▼
/-- Major 0x00 (R79 to R87). -/
def decodeMaj00 (w : Nat) : Option Instr :=
  if field w 21 11 = 800 ∧ field w 1 1 = 0 then some (.clz (fieldBV w 2 5) (fieldBV w 16 5) (fieldBV w 0 1))
  else if field w 21 11 = 832 ∧ field w 1 1 = 0 then some (.ctz (fieldBV w 2 5) (fieldBV w 16 5) (fieldBV w 0 1))
  else if field w 21 11 = 864 ∧ field w 1 1 = 0 then some (.popc (fieldBV w 2 5) (fieldBV w 16 5) (fieldBV w 0 1))
  else if field w 21 11 = 896 ∧ field w 1 1 = 0 then some (.brev (fieldBV w 2 5) (fieldBV w 16 5) (fieldBV w 0 1))
  else if field w 26 6 = 0 ∧ field w 1 1 = 0 then some (.add (fieldBV w 2 5) (fieldBV w 16 5) (fieldBV w 21 5) (fieldBV w 0 1))
  else if field w 26 6 = 1 ∧ field w 1 1 = 0 then some (.sub (fieldBV w 2 5) (fieldBV w 16 5) (fieldBV w 21 5) (fieldBV w 0 1))
  else if field w 26 6 = 2 ∧ field w 1 1 = 0 then some (.mul (fieldBV w 2 5) (fieldBV w 16 5) (fieldBV w 21 5) (fieldBV w 0 1))
  else if field w 26 6 = 3 ∧ field w 1 1 = 0 then some (.mulh (fieldBV w 2 5) (fieldBV w 16 5) (fieldBV w 21 5) (fieldBV w 0 1))
  else if field w 26 6 = 4 ∧ field w 1 1 = 0 then some (.mulhn (fieldBV w 2 5) (fieldBV w 16 5) (fieldBV w 21 5) (fieldBV w 0 1))
  else if field w 26 6 = 5 ∧ field w 1 1 = 0 then some (.div (fieldBV w 2 5) (fieldBV w 16 5) (fieldBV w 21 5) (fieldBV w 0 1))
  else if field w 26 6 = 6 ∧ field w 1 1 = 0 then some (.divn (fieldBV w 2 5) (fieldBV w 16 5) (fieldBV w 21 5) (fieldBV w 0 1))
  else if field w 26 6 = 7 ∧ field w 1 1 = 0 then some (.rem (fieldBV w 2 5) (fieldBV w 16 5) (fieldBV w 21 5) (fieldBV w 0 1))
  else if field w 26 6 = 8 ∧ field w 1 1 = 0 then some (.remn (fieldBV w 2 5) (fieldBV w 16 5) (fieldBV w 21 5) (fieldBV w 0 1))
  else if field w 26 6 = 9 ∧ field w 1 1 = 0 then some (.and (fieldBV w 2 5) (fieldBV w 16 5) (fieldBV w 21 5) (fieldBV w 0 1))
  else if field w 26 6 = 10 ∧ field w 1 1 = 0 then some (.or (fieldBV w 2 5) (fieldBV w 16 5) (fieldBV w 21 5) (fieldBV w 0 1))
  else if field w 26 6 = 11 ∧ field w 1 1 = 0 then some (.xor (fieldBV w 2 5) (fieldBV w 16 5) (fieldBV w 21 5) (fieldBV w 0 1))
  else if field w 26 6 = 12 ∧ field w 1 1 = 0 then some (.andn (fieldBV w 2 5) (fieldBV w 16 5) (fieldBV w 21 5) (fieldBV w 0 1))
  else if field w 26 6 = 13 ∧ field w 1 1 = 0 then some (.shl (fieldBV w 2 5) (fieldBV w 16 5) (fieldBV w 21 5) (fieldBV w 0 1))
  else if field w 26 6 = 14 ∧ field w 1 1 = 0 then some (.shr (fieldBV w 2 5) (fieldBV w 16 5) (fieldBV w 21 5) (fieldBV w 0 1))
  else if field w 26 6 = 15 ∧ field w 1 1 = 0 then some (.sra (fieldBV w 2 5) (fieldBV w 16 5) (fieldBV w 21 5) (fieldBV w 0 1))
  else if field w 26 6 = 16 ∧ field w 1 1 = 0 then some (.rol (fieldBV w 2 5) (fieldBV w 16 5) (fieldBV w 21 5) (fieldBV w 0 1))
  else if field w 26 6 = 17 ∧ field w 1 1 = 0 then some (.ror (fieldBV w 2 5) (fieldBV w 16 5) (fieldBV w 21 5) (fieldBV w 0 1))
  else if field w 26 6 = 18 ∧ field w 1 1 = 0 then some (.min (fieldBV w 2 5) (fieldBV w 16 5) (fieldBV w 21 5) (fieldBV w 0 1))
  else if field w 26 6 = 19 ∧ field w 1 1 = 0 then some (.max (fieldBV w 2 5) (fieldBV w 16 5) (fieldBV w 21 5) (fieldBV w 0 1))
  else if field w 26 6 = 20 ∧ field w 1 1 = 0 then some (.minn (fieldBV w 2 5) (fieldBV w 16 5) (fieldBV w 21 5) (fieldBV w 0 1))
  else if field w 26 6 = 21 ∧ field w 1 1 = 0 then some (.maxn (fieldBV w 2 5) (fieldBV w 16 5) (fieldBV w 21 5) (fieldBV w 0 1))
  else if field w 26 6 = 22 ∧ field w 1 1 = 0 then some (.slt (fieldBV w 2 5) (fieldBV w 16 5) (fieldBV w 21 5) (fieldBV w 0 1))
  else if field w 26 6 = 23 ∧ field w 1 1 = 0 then some (.sltn (fieldBV w 2 5) (fieldBV w 16 5) (fieldBV w 21 5) (fieldBV w 0 1))
  else if field w 26 6 = 24 ∧ field w 1 1 = 0 then some (.seq (fieldBV w 2 5) (fieldBV w 16 5) (fieldBV w 21 5) (fieldBV w 0 1))
  else none

/-- Major 0x01 (R79 to R87). -/
def decodeMaj01 (w : Nat) : Option Instr :=
  if field w 1 1 = 0 then some (.addi (fieldBV w 2 5) (fieldBV w 16 5) (fieldBV w 21 11) (fieldBV w 0 1))
  else none

/-- Major 0x02 (R79 to R87). -/
def decodeMaj02 (w : Nat) : Option Instr :=
  if field w 0 2 = 0 then some (.andi (fieldBV w 2 5) (fieldBV w 16 5) (fieldBV w 21 11))
  else if field w 0 2 = 1 then some (.ori (fieldBV w 2 5) (fieldBV w 16 5) (fieldBV w 21 11))
  else if field w 0 2 = 2 then some (.xori (fieldBV w 2 5) (fieldBV w 16 5) (fieldBV w 21 11))
  else if field w 0 2 = 3 then some (.slti (fieldBV w 2 5) (fieldBV w 16 5) (fieldBV w 21 11))
  else none

/-- Major 0x03 (R79 to R87). -/
def decodeMaj03 (w : Nat) : Option Instr :=
  if field w 31 1 = 0 ∧ field w 0 2 = 0 then some (.sel (fieldBV w 2 5) (fieldBV w 16 5) (fieldBV w 21 5) (fieldBV w 26 5))
  else none

/-- Major 0x04 (R79 to R87). -/
def decodeMaj04 (w : Nat) : Option Instr :=
  if field w 28 4 = 0 ∧ field w 0 2 = 0 then some (.shli (fieldBV w 2 5) (fieldBV w 16 5) (fieldBV w 27 1) (fieldBV w 21 6))
  else if field w 28 4 = 0 ∧ field w 0 2 = 1 then some (.shri (fieldBV w 2 5) (fieldBV w 16 5) (fieldBV w 27 1) (fieldBV w 21 6))
  else if field w 28 4 = 0 ∧ field w 0 2 = 2 then some (.srai (fieldBV w 2 5) (fieldBV w 16 5) (fieldBV w 27 1) (fieldBV w 21 6))
  else none

/-- Major 0x05 (R79 to R87). -/
def decodeMaj05 (w : Nat) : Option Instr :=
  if True then some (.ldhi (fieldBV w 2 5) (fieldBV w 16 16) (fieldBV w 0 2))
  else none

/-- Major 0x06 (R79 to R87). -/
def decodeMaj06 (w : Nat) : Option Instr :=
  if field w 29 3 = 0 ∧ field w 0 2 = 1 then some (.leaScaled (fieldBV w 2 5) (fieldBV w 16 5) (fieldBV w 21 5) (fieldBV w 26 3))
  else if field w 0 2 = 0 then some (.lea (fieldBV w 2 5) (fieldBV w 16 5) (fieldBV w 21 11))
  else if field w 0 2 = 2 then some (.leaRegion (fieldBV w 2 5) (fieldBV w 16 5) (fieldBV w 28 4) (fieldBV w 21 7))
  else none

/-- Major 0x07 (R79 to R87). -/
def decodeMaj07 (w : Nat) : Option Instr :=
  if field w 0 2 = 0 then some (.bfx (fieldBV w 2 5) (fieldBV w 16 5) (fieldBV w 27 5) (fieldBV w 21 6))
  else if field w 0 2 = 1 then some (.bfxn (fieldBV w 2 5) (fieldBV w 16 5) (fieldBV w 27 5) (fieldBV w 21 6))
  else if field w 0 2 = 2 then some (.bfi (fieldBV w 2 5) (fieldBV w 16 5) (fieldBV w 27 5) (fieldBV w 21 6))
  else none

/-- Major 0x08 (R79 to R87). -/
def decodeMaj08 (w : Nat) : Option Instr :=
  if True then some (.beq (fieldBV w 2 5) (fieldBV w 16 5) (BitVec.ofNat 13 (field w 21 11 * 4 + field w 0 2)))
  else none

/-- Major 0x09 (R79 to R87). -/
def decodeMaj09 (w : Nat) : Option Instr :=
  if True then some (.bne (fieldBV w 2 5) (fieldBV w 16 5) (BitVec.ofNat 13 (field w 21 11 * 4 + field w 0 2)))
  else none

/-- Major 0x0A (R79 to R87). -/
def decodeMaj0A (w : Nat) : Option Instr :=
  if True then some (.blt (fieldBV w 2 5) (fieldBV w 16 5) (BitVec.ofNat 13 (field w 21 11 * 4 + field w 0 2)))
  else none

/-- Major 0x0B (R79 to R87). -/
def decodeMaj0B (w : Nat) : Option Instr :=
  if True then some (.bge (fieldBV w 2 5) (fieldBV w 16 5) (BitVec.ofNat 13 (field w 21 11 * 4 + field w 0 2)))
  else none

/-- Major 0x0C (R79 to R87). -/
def decodeMaj0C (w : Nat) : Option Instr :=
  if True then some (.bltn (fieldBV w 2 5) (fieldBV w 16 5) (BitVec.ofNat 13 (field w 21 11 * 4 + field w 0 2)))
  else none

/-- Major 0x0D (R79 to R87). -/
def decodeMaj0D (w : Nat) : Option Instr :=
  if True then some (.bgen (fieldBV w 2 5) (fieldBV w 16 5) (BitVec.ofNat 13 (field w 21 11 * 4 + field w 0 2)))
  else none

/-- Major 0x0E (R79 to R87). -/
def decodeMaj0E (w : Nat) : Option Instr :=
  if field w 2 5 = 0 then some (.j (BitVec.ofNat 18 (field w 16 16 * 4 + field w 0 2)))
  else if True then some (.jal (fieldBV w 2 5) (BitVec.ofNat 18 (field w 16 16 * 4 + field w 0 2)))
  else none

/-- Major 0x0F (R79 to R87). -/
def decodeMaj0F (w : Nat) : Option Instr :=
  if field w 16 16 = 0 ∧ field w 0 7 = 2 then some (.endTask)
  else if field w 30 2 = 1 ∧ field w 16 5 = 0 ∧ field w 0 7 = 2 then some (.trap (fieldBV w 21 9))
  else if field w 30 2 = 2 ∧ field w 16 5 = 0 ∧ field w 0 7 = 2 then some (.brk (fieldBV w 21 9))
  else if field w 0 7 = 1 then some (.loop (fieldBV w 16 5) (fieldBV w 21 11))
  else if field w 0 2 = 0 then some (.jalr (fieldBV w 2 5) (fieldBV w 16 5) (fieldBV w 21 11))
  else none

/-- Major 0x10 (R79 to R87). -/
def decodeMaj10 (w : Nat) : Option Instr :=
  if field w 29 2 = 3 then some (.ldRegion (fieldBV w 2 5) (fieldBV w 16 5) (BitVec.ofNat 4 (field w 31 1 * 8 + field w 26 3)) (fieldBV w 21 5) (fieldBV w 0 2))
  else if field w 31 1 = 1 then some (.ld (fieldBV w 2 5) (fieldBV w 16 5) (fieldBV w 29 2) (fieldBV w 26 3) (fieldBV w 21 5) (fieldBV w 0 2))
  else if field w 31 1 = 0 then some (.ldIndex (fieldBV w 2 5) (fieldBV w 16 5) (fieldBV w 21 5) (fieldBV w 29 2) (fieldBV w 26 3) (fieldBV w 0 2))
  else none

/-- Major 0x11 (R79 to R87). -/
def decodeMaj11 (w : Nat) : Option Instr :=
  if field w 29 2 = 3 then some (.stRegion (fieldBV w 2 5) (fieldBV w 16 5) (BitVec.ofNat 4 (field w 31 1 * 8 + field w 26 3)) (fieldBV w 21 5) (fieldBV w 0 2))
  else if field w 31 1 = 1 then some (.st (fieldBV w 2 5) (fieldBV w 16 5) (fieldBV w 29 2) (fieldBV w 26 3) (fieldBV w 21 5) (fieldBV w 0 2))
  else if field w 31 1 = 0 then some (.stIndex (fieldBV w 2 5) (fieldBV w 16 5) (fieldBV w 21 5) (fieldBV w 29 2) (fieldBV w 26 3) (fieldBV w 0 2))
  else none

/-- Major 0x12 (R79 to R87). -/
def decodeMaj12 (w : Nat) : Option Instr :=
  if field w 29 2 = 3 ∧ field w 0 2 = 0 then some (.ldvRegion (fieldBV w 2 5) (fieldBV w 16 5) (BitVec.ofNat 4 (field w 31 1 * 8 + field w 26 3)) (fieldBV w 21 5))
  else if field w 29 2 = 3 ∧ field w 0 2 = 1 then some (.stvRegion (fieldBV w 2 5) (fieldBV w 16 5) (BitVec.ofNat 4 (field w 31 1 * 8 + field w 26 3)) (fieldBV w 21 5))
  else if field w 31 1 = 1 ∧ field w 0 2 = 0 then some (.ldv (fieldBV w 2 5) (fieldBV w 16 5) (fieldBV w 29 2) (fieldBV w 26 3) (fieldBV w 21 5))
  else if field w 31 1 = 0 ∧ field w 0 2 = 0 then some (.ldvIndex (fieldBV w 2 5) (fieldBV w 16 5) (fieldBV w 21 5) (fieldBV w 29 2) (fieldBV w 26 3))
  else if field w 31 1 = 1 ∧ field w 0 2 = 1 then some (.stv (fieldBV w 2 5) (fieldBV w 16 5) (fieldBV w 29 2) (fieldBV w 26 3) (fieldBV w 21 5))
  else if field w 31 1 = 0 ∧ field w 0 2 = 1 then some (.stvIndex (fieldBV w 2 5) (fieldBV w 16 5) (fieldBV w 21 5) (fieldBV w 29 2) (fieldBV w 26 3))
  else none

/-- Major 0x13 (R79 to R87). -/
def decodeMaj13 (w : Nat) : Option Instr :=
  if field w 31 1 = 1 ∧ field w 0 2 = 0 then some (.ldf (fieldBV w 2 5) (fieldBV w 16 5) (fieldBV w 29 2) (fieldBV w 26 3) (fieldBV w 21 5))
  else if field w 31 1 = 0 ∧ field w 0 2 = 0 then some (.ldfIndex (fieldBV w 2 5) (fieldBV w 16 5) (fieldBV w 21 5) (fieldBV w 29 2) (fieldBV w 26 3))
  else if field w 31 1 = 1 ∧ field w 0 2 = 1 then some (.stf (fieldBV w 2 5) (fieldBV w 16 5) (fieldBV w 29 2) (fieldBV w 26 3) (fieldBV w 21 5))
  else if field w 31 1 = 0 ∧ field w 0 2 = 1 then some (.stfIndex (fieldBV w 2 5) (fieldBV w 16 5) (fieldBV w 21 5) (fieldBV w 29 2) (fieldBV w 26 3))
  else if field w 31 1 = 1 ∧ field w 0 2 = 2 then some (.ste (fieldBV w 2 5) (fieldBV w 16 5) (fieldBV w 29 2) (fieldBV w 26 3) (fieldBV w 21 5))
  else if field w 31 1 = 0 ∧ field w 0 2 = 2 then some (.steIndex (fieldBV w 2 5) (fieldBV w 16 5) (fieldBV w 21 5) (fieldBV w 29 2) (fieldBV w 26 3))
  else none

/-- Major 0x14 (R79 to R87). -/
def decodeMaj14 (w : Nat) : Option Instr :=
  if field w 31 1 = 0 ∧ field w 1 1 = 0 then some (.aadd (fieldBV w 2 5) (fieldBV w 16 5) (fieldBV w 21 5) (fieldBV w 29 2) (fieldBV w 26 3) (fieldBV w 0 1))
  else if field w 31 1 = 0 ∧ field w 1 1 = 1 then some (.aand (fieldBV w 2 5) (fieldBV w 16 5) (fieldBV w 21 5) (fieldBV w 29 2) (fieldBV w 26 3) (fieldBV w 0 1))
  else if field w 31 1 = 1 ∧ field w 1 1 = 0 then some (.aor (fieldBV w 2 5) (fieldBV w 16 5) (fieldBV w 21 5) (fieldBV w 29 2) (fieldBV w 26 3) (fieldBV w 0 1))
  else if field w 31 1 = 1 ∧ field w 1 1 = 1 then some (.axor (fieldBV w 2 5) (fieldBV w 16 5) (fieldBV w 21 5) (fieldBV w 29 2) (fieldBV w 26 3) (fieldBV w 0 1))
  else none

/-- Major 0x15 (R79 to R87). -/
def decodeMaj15 (w : Nat) : Option Instr :=
  if field w 31 1 = 0 ∧ field w 1 1 = 0 then some (.amin (fieldBV w 2 5) (fieldBV w 16 5) (fieldBV w 21 5) (fieldBV w 29 2) (fieldBV w 26 3) (fieldBV w 0 1))
  else if field w 31 1 = 0 ∧ field w 1 1 = 1 then some (.amax (fieldBV w 2 5) (fieldBV w 16 5) (fieldBV w 21 5) (fieldBV w 29 2) (fieldBV w 26 3) (fieldBV w 0 1))
  else if field w 31 1 = 1 ∧ field w 1 1 = 0 then some (.aminn (fieldBV w 2 5) (fieldBV w 16 5) (fieldBV w 21 5) (fieldBV w 29 2) (fieldBV w 26 3) (fieldBV w 0 1))
  else if field w 31 1 = 1 ∧ field w 1 1 = 1 then some (.amaxn (fieldBV w 2 5) (fieldBV w 16 5) (fieldBV w 21 5) (fieldBV w 29 2) (fieldBV w 26 3) (fieldBV w 0 1))
  else none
▲
Problem statement: Output the material above exactly, but only from the line that carries "else if field w 26 6 = 0" through the line that carries "else if field w 26 6 = 3".

Response area:
  else if field w 26 6 = 0 ∧ field w 1 1 = 0 then some (.add (fieldBV w 2 5) (fieldBV w 16 5) (fieldBV w 21 5) (fieldBV w 0 1))
  else if field w 26 6 = 1 ∧ field w 1 1 = 0 then some (.sub (fieldBV w 2 5) (fieldBV w 16 5) (fieldBV w 21 5) (fieldBV w 0 1))
  else if field w 26 6 = 2 ∧ field w 1 1 = 0 then some (.mul (fieldBV w 2 5) (fieldBV w 16 5) (fieldBV w 21 5) (fieldBV w 0 1))
  else if field w 26 6 = 3 ∧ field w 1 1 = 0 then some (.mulh (fieldBV w 2 5) (fieldBV w 16 5) (fieldBV w 21 5) (fieldBV w 0 1))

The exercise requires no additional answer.